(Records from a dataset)
-- ==== Sys2Proof/Laws/Keeps/B16Alu.lean ====
section
/-! SUPPORT. Every operation of Machine/B16Alu.lean keeps the queue, the part and the canonical form of the cellar. -/

namespace Sys2Proof.Machine

set_option Elab.async false

theorem execMov_keeps (b : Nat) (d : Reg) (r : Reg) (s : State)  :
    ∀ s', (execMov b d r s) = .next s' → Keeps s s' := by
  unfold execMov
  grind [keeps_iff, issueCore_keeps]

theorem execAdd_keeps (b : Nat) (d : Reg) (r : Reg) (s : State)  :
    ∀ s', (execAdd b d r s) = .next s' → Keeps s s' := by
  unfold execAdd
  grind [keeps_iff, issueCore_keeps]

theorem execAdc_keeps (b : Nat) (d : Reg) (r : Reg) (s : State)  :
    ∀ s', (execAdc b d r s) = .next s' → Keeps s s' := by
  unfold execAdc
  grind [keeps_iff, issueCore_keeps]

theorem execSub_keeps (b : Nat) (d : Reg) (r : Reg) (s : State)  :
    ∀ s', (execSub b d r s) = .next s' → Keeps s s' := by
  unfold execSub
  grind [keeps_iff, issueCore_keeps]

theorem execSbc_keeps (b : Nat) (d : Reg) (r : Reg) (s : State)  :
    ∀ s', (execSbc b d r s) = .next s' → Keeps s s' := by
  unfold execSbc
  grind [keeps_iff, issueCore_keeps]

theorem execCmp_keeps (b : Nat) (d : Reg) (r : Reg) (s : State)  :
    ∀ s', (execCmp b d r s) = .next s' → Keeps s s' := by
  unfold execCmp
  grind [keeps_iff, issueCore_keeps]

theorem execAnd_keeps (b : Nat) (d : Reg) (r : Reg) (s : State)  :
    ∀ s', (execAnd b d r s) = .next s' → Keeps s s' := by
  unfold execAnd
  grind [keeps_iff, issueCore_keeps]

theorem execOr_keeps (b : Nat) (d : Reg) (r : Reg) (s : State)  :
    ∀ s', (execOr b d r s) = .next s' → Keeps s s' := by
  unfold execOr
  grind [keeps_iff, issueCore_keeps]

theorem execXor_keeps (b : Nat) (d : Reg) (r : Reg) (s : State)  :
    ∀ s', (execXor b d r s) = .next s' → Keeps s s' := by
  unfold execXor
  grind [keeps_iff, issueCore_keeps]

theorem execTst_keeps (b : Nat) (d : Reg) (r : Reg) (s : State)  :
    ∀ s', (execTst b d r s) = .next s' → Keeps s s' := by
  unfold execTst
  grind [keeps_iff, issueCore_keeps]

theorem execNot_keeps (b : Nat) (d : Reg) (r : Reg) (s : State)  :
    ∀ s', (execNot b d r s) = .next s' → Keeps s s' := by
  unfold execNot
  grind [keeps_iff, issueCore_keeps]

theorem execNeg_keeps (b : Nat) (d : Reg) (r : Reg) (s : State)  :
    ∀ s', (execNeg b d r s) = .next s' → Keeps s s' := by
  unfold execNeg
  grind [keeps_iff, issueCore_keeps]

theorem execMovi_keeps (b : Nat) (d : Reg) (v : MoviSrc) (s : State)  :
    ∀ s', (execMovi b d v s) = .next s' → Keeps s s' := by
  unfold execMovi
  grind [keeps_iff, issueCore_keeps]

theorem execAddi_keeps (b : Nat) (d : Fin 4) (imm : BitVec 8) (s : State)  :
    ∀ s', (execAddi b d imm s) = .next s' → Keeps s s' := by
  unfold execAddi
  grind [keeps_iff, issueCore_keeps]

theorem execCmpi_keeps (b : Nat) (d : Fin 4) (imm : BitVec 8) (s : State)  :
    ∀ s', (execCmpi b d imm s) = .next s' → Keeps s s' := by
  unfold execCmpi
  grind [keeps_iff, issueCore_keeps]

theorem execAndi_keeps (b : Nat) (d : Fin 4) (imm : BitVec 8) (s : State)  :
    ∀ s', (execAndi b d imm s) = .next s' → Keeps s s' := by
  unfold execAndi
  grind [keeps_iff, issueCore_keeps]

theorem execShl_keeps (b : Nat) (d : Reg) (n : BitVec 4) (s : State)  :
    ∀ s', (execShl b d n s) = .next s' → Keeps s s' := by
  unfold execShl
  grind [keeps_iff, issueCore_keeps]

theorem execShr_keeps (b : Nat) (d : Reg) (n : BitVec 4) (s : State)  :
    ∀ s', (execShr b d n s) = .next s' → Keeps s s' := by
  unfold execShr
  grind [keeps_iff, issueCore_keeps]

theorem execSar_keeps (b : Nat) (d : Reg) (n : BitVec 4) (s : State)  :
    ∀ s', (execSar b d n s) = .next s' → Keeps s s' := by
  unfold execSar
  grind [keeps_iff, issueCore_keeps]

theorem execRol_keeps (b : Nat) (d : Reg) (n : BitVec 4) (s : State)  :
    ∀ s', (execRol b d n s) = .next s' → Keeps s s' := by
  unfold execRol
  grind [keeps_iff, issueCore_keeps]

theorem execRor_keeps (b : Nat) (d : Reg) (n : BitVec 4) (s : State)  :
    ∀ s', (execRor b d n s) = .next s' → Keeps s s' := by
  unfold execRor
  grind [keeps_iff, issueCore_keeps]

theorem execRcl_keeps (b : Nat) (d : Reg) (n : BitVec 4) (s : State)  :
    ∀ s', (execRcl b d n s) = .next s' → Keeps s s' := by
  unfold execRcl
  grind [keeps_iff, issueCore_keeps]

theorem execRcr_keeps (b : Nat) (d : Reg) (n : BitVec 4) (s : State)  :
    ∀ s', (execRcr b d n s) = .next s' → Keeps s s' := by
  unfold execRcr
  grind [keeps_iff, issueCore_keeps]

theorem execMulu_keeps (b : Nat) (p : Fin 8) (r : Reg) (s : State)  :
    ∀ s', (execMulu b p r s) = .next s' → Keeps s s' := by
  unfold execMulu
  grind [keeps_iff, issueCore_keeps]

theorem execMuls_keeps (b : Nat) (p : Fin 8) (r : Reg) (s : State)  :
    ∀ s', (execMuls b p r s) = .next s' → Keeps s s' := by
  unfold execMuls
  grind [keeps_iff, issueCore_keeps]

theorem divBody_keeps (p : Fin 8) (r : Reg) (op : Word → Word → Word → Option (Word × Word)) (s : State) (x : Berth) :
    Keeps s (divBody p r op s x).2 := by
  unfold divBody
  grind [keeps_iff, coreBody_keeps]

theorem execDivu_keeps (b : Nat) (p : Fin 8) (r : Reg) (s : State)  :
    ∀ s', (execDivu b p r s) = .next s' → Keeps s s' := by
  unfold execDivu
  grind [keeps_iff, divBody_keeps, issue_keeps]

theorem execDivs_keeps (b : Nat) (p : Fin 8) (r : Reg) (s : State)  :
    ∀ s', (execDivs b p r s) = .next s' → Keeps s s' := by
  unfold execDivs
  grind [keeps_iff, divBody_keeps, issue_keeps]

end Sys2Proof.Machine
end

**WHAT TO WORK ON:**
Retype all of the data exactly. Leave nothing out.

**TASK ANSWER:**
-- ==== Sys2Proof/Laws/Keeps/B16Alu.lean ====
section
/-! SUPPORT. Every operation of Machine/B16Alu.lean keeps the queue, the part and the canonical form of the cellar. -/

namespace Sys2Proof.Machine

set_option Elab.async false

theorem execMov_keeps (b : Nat) (d : Reg) (r : Reg) (s : State)  :
    ∀ s', (execMov b d r s) = .next s' → Keeps s s' := by
  unfold execMov
  grind [keeps_iff, issueCore_keeps]

theorem execAdd_keeps (b : Nat) (d : Reg) (r : Reg) (s : State)  :
    ∀ s', (execAdd b d r s) = .next s' → Keeps s s' := by
  unfold execAdd
  grind [keeps_iff, issueCore_keeps]

theorem execAdc_keeps (b : Nat) (d : Reg) (r : Reg) (s : State)  :
    ∀ s', (execAdc b d r s) = .next s' → Keeps s s' := by
  unfold execAdc
  grind [keeps_iff, issueCore_keeps]

theorem execSub_keeps (b : Nat) (d : Reg) (r : Reg) (s : State)  :
    ∀ s', (execSub b d r s) = .next s' → Keeps s s' := by
  unfold execSub
  grind [keeps_iff, issueCore_keeps]

theorem execSbc_keeps (b : Nat) (d : Reg) (r : Reg) (s : State)  :
    ∀ s', (execSbc b d r s) = .next s' → Keeps s s' := by
  unfold execSbc
  grind [keeps_iff, issueCore_keeps]

theorem execCmp_keeps (b : Nat) (d : Reg) (r : Reg) (s : State)  :
    ∀ s', (execCmp b d r s) = .next s' → Keeps s s' := by
  unfold execCmp
  grind [keeps_iff, issueCore_keeps]

theorem execAnd_keeps (b : Nat) (d : Reg) (r : Reg) (s : State)  :
    ∀ s', (execAnd b d r s) = .next s' → Keeps s s' := by
  unfold execAnd
  grind [keeps_iff, issueCore_keeps]

theorem execOr_keeps (b : Nat) (d : Reg) (r : Reg) (s : State)  :
    ∀ s', (execOr b d r s) = .next s' → Keeps s s' := by
  unfold execOr
  grind [keeps_iff, issueCore_keeps]

theorem execXor_keeps (b : Nat) (d : Reg) (r : Reg) (s : State)  :
    ∀ s', (execXor b d r s) = .next s' → Keeps s s' := by
  unfold execXor
  grind [keeps_iff, issueCore_keeps]

theorem execTst_keeps (b : Nat) (d : Reg) (r : Reg) (s : State)  :
    ∀ s', (execTst b d r s) = .next s' → Keeps s s' := by
  unfold execTst
  grind [keeps_iff, issueCore_keeps]

theorem execNot_keeps (b : Nat) (d : Reg) (r : Reg) (s : State)  :
    ∀ s', (execNot b d r s) = .next s' → Keeps s s' := by
  unfold execNot
  grind [keeps_iff, issueCore_keeps]

theorem execNeg_keeps (b : Nat) (d : Reg) (r : Reg) (s : State)  :
    ∀ s', (execNeg b d r s) = .next s' → Keeps s s' := by
  unfold execNeg
  grind [keeps_iff, issueCore_keeps]

theorem execMovi_keeps (b : Nat) (d : Reg) (v : MoviSrc) (s : State)  :
    ∀ s', (execMovi b d v s) = .next s' → Keeps s s' := by
  unfold execMovi
  grind [keeps_iff, issueCore_keeps]

theorem execAddi_keeps (b : Nat) (d : Fin 4) (imm : BitVec 8) (s : State)  :
    ∀ s', (execAddi b d imm s) = .next s' → Keeps s s' := by
  unfold execAddi
  grind [keeps_iff, issueCore_keeps]

theorem execCmpi_keeps (b : Nat) (d : Fin 4) (imm : BitVec 8) (s : State)  :
    ∀ s', (execCmpi b d imm s) = .next s' → Keeps s s' := by
  unfold execCmpi
  grind [keeps_iff, issueCore_keeps]

theorem execAndi_keeps (b : Nat) (d : Fin 4) (imm : BitVec 8) (s : State)  :
    ∀ s', (execAndi b d imm s) = .next s' → Keeps s s' := by
  unfold execAndi
  grind [keeps_iff, issueCore_keeps]

theorem execShl_keeps (b : Nat) (d : Reg) (n : BitVec 4) (s : State)  :
    ∀ s', (execShl b d n s) = .next s' → Keeps s s' := by
  unfold execShl
  grind [keeps_iff, issueCore_keeps]

theorem execShr_keeps (b : Nat) (d : Reg) (n : BitVec 4) (s : State)  :
    ∀ s', (execShr b d n s) = .next s' → Keeps s s' := by
  unfold execShr
  grind [keeps_iff, issueCore_keeps]

theorem execSar_keeps (b : Nat) (d : Reg) (n : BitVec 4) (s : State)  :
    ∀ s', (execSar b d n s) = .next s' → Keeps s s' := by
  unfold execSar
  grind [keeps_iff, issueCore_keeps]

theorem execRol_keeps (b : Nat) (d : Reg) (n : BitVec 4) (s : State)  :
    ∀ s', (execRol b d n s) = .next s' → Keeps s s' := by
  unfold execRol
  grind [keeps_iff, issueCore_keeps]

theorem execRor_keeps (b : Nat) (d : Reg) (n : BitVec 4) (s : State)  :
    ∀ s', (execRor b d n s) = .next s' → Keeps s s' := by
  unfold execRor
  grind [keeps_iff, issueCore_keeps]

theorem execRcl_keeps (b : Nat) (d : Reg) (n : BitVec 4) (s : State)  :
    ∀ s', (execRcl b d n s) = .next s' → Keeps s s' := by
  unfold execRcl
  grind [keeps_iff, issueCore_keeps]

theorem execRcr_keeps (b : Nat) (d : Reg) (n : BitVec 4) (s : State)  :
    ∀ s', (execRcr b d n s) = .next s' → Keeps s s' := by
  unfold execRcr
  grind [keeps_iff, issueCore_keeps]

theorem execMulu_keeps (b : Nat) (p : Fin 8) (r : Reg) (s : State)  :
    ∀ s', (execMulu b p r s) = .next s' → Keeps s s' := by
  unfold execMulu
  grind [keeps_iff, issueCore_keeps]

theorem execMuls_keeps (b : Nat) (p : Fin 8) (r : Reg) (s : State)  :
    ∀ s', (execMuls b p r s) = .next s' → Keeps s s' := by
  unfold execMuls
  grind [keeps_iff, issueCore_keeps]

theorem divBody_keeps (p : Fin 8) (r : Reg) (op : Word → Word → Word → Option (Word × Word)) (s : State) (x : Berth) :
    Keeps s (divBody p r op s x).2 := by
  unfold divBody
  grind [keeps_iff, coreBody_keeps]

theorem execDivu_keeps (b : Nat) (p : Fin 8) (r : Reg) (s : State)  :
    ∀ s', (execDivu b p r s) = .next s' → Keeps s s' := by
  unfold execDivu
  grind [keeps_iff, divBody_keeps, issue_keeps]

theorem execDivs_keeps (b : Nat) (p : Fin 8) (r : Reg) (s : State)  :
    ∀ s', (execDivs b p r s) = .next s' → Keeps s s' := by
  unfold execDivs
  grind [keeps_iff, divBody_keeps, issue_keeps]

end Sys2Proof.Machine
end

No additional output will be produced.